最终,杳杳跟着小师叔打了些飞禽烤了吃。
其他弟子本在洞中昏昏欲睡,闻到肉味后一个个也都挨不住了,什么辟谷什么修仙统统忘了个干净。
于是杳杳很好心地将鸡腿分给他们。
后半夜,山洞里哄抢食物的声音不绝于耳。
顿时,这位素来在昆仑没有名号的风师叔,成了众弟子心目中除去太上元君外最的崇拜对象。
吃饱喝足,睡过一觉的弟子们围在风疏痕身边。
“风师叔,你怎么做到一剑退水的?这是昆仑的剑式第几啊,太厉害了!”
“师叔,龙皮是不是很难刺穿?你刚刚真的无可匹敌!”
“风师叔,桃峰好玩吗,我们以后能不能去桃峰跟您学剑啊?”
别说刚入门没多久的杳杳,就连江啼这种在桃峰多年的,也没见过这阵仗。
桃峰一向不受昆仑重视,春方远的剑法稀疏平常,人又不好争抢,而弟子们对这个风师叔的印象除了寡言、深居和神秘之外,再无其他印象。
今日一战,总算使他们瞠目结舌。
杳杳抱着桃核坐在外围,撇撇嘴,不开心了。
“唉,明明是我们的师叔,”傅灵佼比她还直接,郁闷地说,“怎么这些人就不客气上了呢?”
杳杳道:“就是。
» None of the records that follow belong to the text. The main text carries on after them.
/-- 45_init.md R171: INIT leaves output and LOW whatever they were, and a second INIT changes nothing but the time. -/
def Obligations.InitIsIdempotentOnThePin : Prop :=
  ∀ s : State, s.pending = [] → s.lastPin = some s.eff →
    ∃ t u, exec .init s = .next t ∧ exec .init (settle cfg t) = .next u ∧
      (settle cfg t).dir = .OUT ∧ (settle cfg t).level = false ∧
      settle cfg u = { settle cfg t with cyc := (settle cfg t).cyc + cfg.cCmd + 2 * cfg.cPin }

/-- 44_latch.md R162: when LATCH completes, the pin has been LOW for at least `N_LATCH` cycles, and for at least
`C_PIN + N_LATCH` if it was LOW before. -/
def Obligations.LatchLowLastsAtLeastTheHold : Prop :=
  ∀ s : State, s.pending = [] → s.dir = .OUT → s.TraceOk →
    ∃ t, exec .latch s = .next t ∧ (settle cfg t).eff = .L ∧
      ∃ at0, (settle cfg t).trace.getLast? = some (at0, .L) ∧ at0 + nLatch cfg ≤ (settle cfg t).cyc ∧
        (s.level = false → at0 + cfg.cPin + nLatch cfg ≤ (settle cfg t).cyc)

/-- 40_sequencer.md R115: a HIGH made with PIN_HIGH accepted at `t1` and PIN_LOW accepted at `t2` lasts `t2 - t1`
cycles. -/
def Obligations.PulseFromPrimitivesLastsBetweenAcceptances : Prop :=
  ∀ (s : State) (gap : Nat), s.pending = [] → s.dir = .OUT → s.level = false → s.lastPin = some .L →
    ∃ t u, exec .pinHigh s = .next t ∧ exec .pinLow (advance gap (settle cfg t)) = .next u ∧
      ∃ rise, (settle cfg u).trace = s.trace ++ [(rise, .H), (rise + (u.cyc - t.cyc), .L)]

/-- 46_waveform.md R184: between an emission command, any of the three, that ends with bit `v` and the next, any of the
three, with host gap `gap`, the pin is LOW for `N_L(v) + gap + C_CMD + X + C_PIN` cycles. -/
def Obligations.LowBetweenTwoCommands : Prop :=
  ∀ (j i : Instr) (v : Bool) (x gap : Nat) (s : State), s.pending = [] → s.dir = .OUT → s.TraceOk →
    lastBit j = some v → leadIn cfg i = some x →
    ∃ t u, exec j s = .next t ∧ exec i (advance gap (settle cfg t)) = .next u ∧
      ∃ fall more, (settle cfg t).trace.getLast? = some (fall, .L) ∧
        (settle cfg u).trace = (settle cfg t).trace ++ (fall + lowBetween cfg v gap x, .H) :: more

/-- 46_waveform.md R187 and 60_exceptions.md R207: a stall inside a HIGH phase lengthens it, and no fault bit tells. -/
def Obligations.StallLengthensThePulseUnreported : Prop :=
  ∀ (s : State) (st : Nat) (ops : List MicroOp) (rest : List Move),
    s.inputs = .seq st :: rest → s.pending = .uSETLO :: ops → s.ie = true → s.dir = .OUT → s.lastPin = some .H →
    ∃ t, step s = .next t ∧ t.trace = s.trace ++ [(s.cyc + st + cfg.cPin, .L)] ∧
      t.fIllegal = s.fIllegal ∧ t.fNoinit = s.fNoinit ∧ t.fOverrun = s.fOverrun

/-! ## The receiver -/

/-- 46_waveform.md R191 to R193 on two pulses: each bit by its sample instant, one frame or two by the LOW between
them, and in the undecided band by the reading chosen. -/
def Obligations.ReceiverReadsTwoPulses : Prop :=
  ∀ (c : Config) (band : Nat → Bool) (t0 r1 f1 r2 f2 tEnd : Nat), c.Admitted →
    0 < t0 → t0 < r1 → r1 < f1 → f1 < r2 → r2 < f2 → f2 ≤ tEnd →
    let b1 := decide (f1 > r1 + c.sSample)
    let b2 := decide (f2 > r2 + c.sSample)
    let latched := decide (tEnd - f2 ≥ c.tResetCyc)
    decodeTrace c band [(0, .Z), (t0, .L), (r1, .H), (f1, .L), (r2, .H), (f2, .L)] t0 tEnd =
      if r2 - f1 ≥ c.tResetCyc ∨ (c.tIdleMax < r2 - f1 ∧ band 0 = true) then
        some [⟨[b1], true⟩, ⟨[b2], latched⟩]
      else some [⟨[b1, b2], latched⟩]

/-- 46_waveform.md R190: the receiver decodes exactly the windows that start at L and have no event Z in them. -/
def Obligations.ReceiverRefusesAnUndrivenWindow : Prop :=
  ∀ (c : Config) (band : Nat → Bool) (trace : List (Nat × Pin)) (t0 tEnd : Nat),
    decodeTrace c band trace t0 tEnd = none ↔
      levelAt trace t0 ≠ some .L ∨ ∃ t, (t, Pin.Z) ∈ trace ∧ t0 ≤ t ∧ t ≤ tEnd

/-- 46_waveform.md R194: the bits of a frame group into pixels of 24, green, red and blue, each most significant bit
first, and the bits of an incomplete pixel are the remainder; of a latched frame the first pixel is applied (R195). -/
def Obligations.FrameBitsGroupIntoPixels : Prop :=
  ∀ (px : List Pixel) (rest : List Bool) (latched : Bool), rest.length < 24 →
    let f : Frame := ⟨(px.flatMap fun p => byteBits p.g ++ byteBits p.r ++ byteBits p.b) ++ rest, latched⟩
    f.pixels = (px, rest) ∧ f.applied = if latched then px.head? else none

/-- 46_waveform.md R196, the end-to-end property: in every compliant configuration, from a state ready to send, a
synchronous host that issues `n >= 1` SEND_PIXEL commands with gaps inside the bound and then LATCH makes exactly one
latched frame of those pixels, whatever the receiver's reading of the undecided band and wherever the window ends. -/
def Obligations.FrameArrivesAsOneLatchedFrame : Prop :=
  ∀ (c : Config) (s : State) (first : Nat × Arg) (others : List (Nat × Arg)) (lastGap : Nat),
    c.Admitted → Compliant c → s.ReadyToSend → (∀ p ∈ others, gapAllowed c p.1) →
    s.inputs = frameMoves (first :: others) lastGap →
    ∃ n t, runEnd c n s = some t ∧ t.inputs = [] ∧ t.pending = [] ∧ t.fIllegal = s.fIllegal ∧ t.fNoinit = s.fNoinit ∧
      t.fOverrun = s.fOverrun ∧
      ∀ (band : Nat → Bool) (tEnd : Nat), t.cyc ≤ tEnd →
        ∃ f, decodeTrace c band t.trace s.cyc tEnd = some [f] ∧ f.latched = true ∧
          f.bits = frameBits (first :: others) ∧ f.pixels = (framePixels (first :: others), [])

/-! ## The text of the assembly language, and the end of a run -/

/-- 30_encoding.md R79, R81 on lines of text, for all numbers whether or not they fit. With any three names among g, r and
b, the named form of SEND_PIXEL, and of its other name EMIT_PIXEL, is that pixel if the operands are the three channels in
some order, and is refused if a name is repeated ("each must appear once"). The positional form is in wire order
(PIXEL_RGB in its own), `;` starts a comment, and a binary number is read most significant bit first. -/
def Obligations.LinesOfTextAreReadAsWritten : Prop :=
  (∀ x y z : String × Nat, x.1 ∈ ["g", "r", "b"] → y.1 ∈ ["g", "r", "b"] → z.1 ∈ ["g", "r", "b"] →
    let named (m : String) : Option (Option AsmLine) :=
      parseLine (m ++ x.1 ++ "=" ++ toString x.2 ++ ", " ++ y.1 ++ "=" ++ toString y.2 ++ ", " ++
        z.1 ++ "=" ++ toString z.2).toList
    (∀ g r b : Nat, [x, y, z].Perm [("g", g), ("r", r), ("b", b)] →
      named "SEND_PIXEL " = some (some (.sendPixel g r b)) ∧ named "EMIT_PIXEL " = some (some (.emitPixel g r b))) ∧
    (¬ [x.1, y.1, z.1].Perm ["g", "r", "b"] → named "SEND_PIXEL " = none ∧ named "EMIT_PIXEL " = none)) ∧
  (∀ g r b : Nat,
    let three (m : String) : Option (Option AsmLine) :=
      parseLine (m ++ toString g ++ ", " ++ toString r ++ ", " ++ toString b).toList
    three "SEND_PIXEL " = some (some (.sendPixel g r b)) ∧
    three "EMIT_PIXEL " = some (some (.emitPixel g r b)) ∧
    three "PIXEL_RGB " = some (some (.pixelRgb g r b))) ∧
  (∀ line comment : List Char, parseLine (line ++ ';' :: comment) = parseLine line) ∧
  (∀ bits : List Bool, bits ≠ [] →
    readNumber ('0' :: 'b' :: bits.map fun v => if v then '1' else '0') =
      some (bits.foldl (fun n v => 2 * n + v.toNat) 0))
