-- ==== Sys2Proof/Tests/Slice0.lean ====
section
/-! SUPPORT. Tests with expected results from spec/95_test_vectors.md and from the encoding tables of 30_encoding.md, each
of one command on a small state over REF16; and for every statement with hypotheses a witness that meets them. -/

namespace Sys2Proof.Tests

open Sys2Proof Sys2Proof.Machine

/-! ## Well-formedness: one ill-formed line for each check (30_encoding.md R73, R79) -/

theorem test_illformed_delayUs : AsmLine.wellFormed (.delayUs 65536) = false := by decide
theorem test_illformed_emitBit : AsmLine.wellFormed (.emitBit 2) = false := by decide
theorem test_illformed_emitByte : AsmLine.wellFormed (.emitByte 256) = false := by decide
theorem test_illformed_sendPixel_green : AsmLine.wellFormed (.sendPixel 256 0 0) = false := by decide
theorem test_illformed_sendPixel_red : AsmLine.wellFormed (.sendPixel 0 256 0) = false := by decide
theorem test_illformed_sendPixel_blue : AsmLine.wellFormed (.sendPixel 0 0 256) = false := by decide
theorem test_illformed_emitPixel : AsmLine.wellFormed (.emitPixel 256 256 256) = false := by decide
theorem test_illformed_pixelRgb : AsmLine.wellFormed (.pixelRgb 0 0 256) = false := by decide
theorem test_illformed_rawWord : AsmLine.wellFormed (.rawWord 0x100000000) = false := by decide
theorem test_wellformed_limits :
    AsmLine.wellFormed (.delayUs 65535) ∧ AsmLine.wellFormed (.emitBit 1) ∧ AsmLine.wellFormed (.emitByte 255) ∧
      AsmLine.wellFormed (.sendPixel 255 255 255) ∧ AsmLine.wellFormed (.rawWord 0xFFFFFFFF) := by decide

/-! ## Decoding: a word of each command, written out bit by bit from 30_encoding.md R70, R72, R73 -/

theorem test_decode_nop : decode 0b0000_0000_000000000000000000000000 = .ok .nop := by decide
theorem test_decode_pinOutput : decode 0b0001_0000_000000000000000000000000 = .ok .pinOutput := by decide
theorem test_decode_pinHigh : decode 0b0010_0000_000000000000000000000000 = .ok .pinHigh := by decide
theorem test_decode_pinLow : decode 0b0011_0000_000000000000000000000000 = .ok .pinLow := by decide
theorem test_decode_delayUs : decode 0b0100_0000_00000000_1000000000000001 = .ok (.delayUs 0x8001) := by decide
theorem test_decode_init : decode 0b0101_0000_000000000000000000000000 = .ok .init := by decide
theorem test_decode_emitBit : decode 0b0110_0000_00000000000000000000000_1 = .ok (.emitBit true) := by decide
theorem test_decode_emitByte : decode 0b0111_0000_0000000000000000_10110000 = .ok (.emitByte 0xB0) := by decide
theorem test_decode_sendPixel :
    decode 0b1000_0000_00010100_00001010_00011110 = .ok (.sendPixel 20 10 30) := by decide
theorem test_decode_latch : decode 0b1001_0000_000000000000000000000000 = .ok .latch := by decide

/-- The illegal words of 95_test_vectors.md 2.1, each refused by the name of what is wrong. -/
theorem test_decode_illegal :
    decode 0x00000001 = .error .argumentField ∧ decode 0x01000000 = .error .reservedField ∧
      decode 0x40010000 = .error .argumentField ∧ decode 0x5000000F = .error .argumentField ∧
      decode 0x60000002 = .error .argumentField ∧ decode 0x70000100 = .error .argumentField ∧
      decode 0x71000000 = .error .reservedField ∧ decode 0x81000000 = .error .reservedField ∧
      decode 0x90000001 = .error .argumentField ∧ decode 0xA0000000 = .error .reservedOpcode ∧
      decode 0xF0000000 = .error .reservedOpcode := by decide
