-- ==== Sys2Proof/Syntax.lean ====
section
/-! DEFINITION. Syntax.lean: the commands of the drive, one constructor for each row of spec/opcode_table.json, in its order. What the command
is, and the rule of spec/ that names it, stand above each; operands are what arrives with it or what the hardware finds (log entry 4). -/

namespace Sys2Proof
”
风疏痕平日里看不出情绪波动,哪怕弟子们再淘气,他也没生气过。
此刻被那么多叽叽喳喳的小孩子围着,他仍神色如常,甚至在耐心讲解自己那一剑出自何处。
杳杳看着看着,气闷不已。
她犹豫片刻,低头看看指尖手腕——白生生的,完好无损。
唉,想骗对方来看看伤都不行。
杳杳叹了口气,抱着桃核,打算先离开。
就在这时,风疏痕却忽然开口:“杳杳。”
她眼睛一亮,立刻转过身,期待地问:“怎么了小师叔?”
“角龙的伤处理好了吗?”风疏痕站在众弟子中央看过来,他暗纹覆面,眉梢眼角都是只有杳杳看得懂的了然笑意。
杳杳立刻道:“还、还没有,缺了一味药。”
桃核停止舔爪子,十分鄙视地看了她一眼。
风疏痕点头:“我来帮你。”
此言一出,其他弟子忙不迭地纷纷让路,恭敬不已。
杳杳看看小师叔,又看看其他弟子谦卑的模样,心中滋味复杂,不仅有明珠擦净尘土后的雀跃,也有被发现宝藏的遗憾。
他们的小师叔,怎么就被旁人惦记上了呢?
……
第二日下午,昆仑的接应到了,准备将雨龙带走。
如果没有意外,它将被流放到虚无之海,在那里思过五百年。
临行时,风疏痕走到雨龙身边,看着它的眼睛,忽然俯身说出了一段旁人听不懂的语言,发音缥缈悠长,像是某种乐器的鸣音。
周遭人愣愣地看着,没有一个人听得懂。
雨龙也是一怔,随后喉咙中发出几声低沉的响动,像是回答。
此时,杳杳怀中的桃核也不安地动了动,一改懒洋洋的姿态,睁开它金红的眼瞳,一眨不眨地盯着雨龙看。
“他们在说什么?”江啼好奇道,“小师叔……在和雨龙交谈?”
杳杳道:“这是龙的语言,大概已经流传了几千年。大部分的龙能口吐人言,但雨龙在龙族中较为低等,所以不能与人类沟通。”
傅灵佼十分惊讶:“那、那角龙年岁这么大,岂不是会说人话?”
此言一出,四个人的目光都聚焦到桃核身上。
后者仍是舔了舔爪子,一副懒得理人的模样。
不多时,雨龙被送走,杳杳十分好奇地询问小师叔刚刚和龙说了什么。
风疏痕道:“询问它来此地的原因,还有为何会施云布雨,是否受人指使。结果是它全部否认了。”
杳杳道:“那为什么要在众人面前问?”
风疏痕理所应当地答:“如果它被问中了,忽然暴起,我也可以把它交给其他人来解决,不需要亲自动手。”
杳杳:“……”
林星垂远远站着,和江啼说:“发现了吗,杳杳和小师叔讲话的时候,脸色总是特别精彩。”
江啼:“发现了。”
解决了这件事,百草峰弟子们将药剂熬好,分发给受灾区域的村民们。
杳杳让小师妹去抱着桃核休息了,自己则在药棚附近转来转去,时不时给同门搭把手,或是分发药物,或是运送材料。
熟人三七正捣药,见杳杳来了,立刻起身相迎。
“这几天太忙,都没顾上感谢你九婴的事,”他道,“杳杳,你真的很厉害,我看到你斗龙了。”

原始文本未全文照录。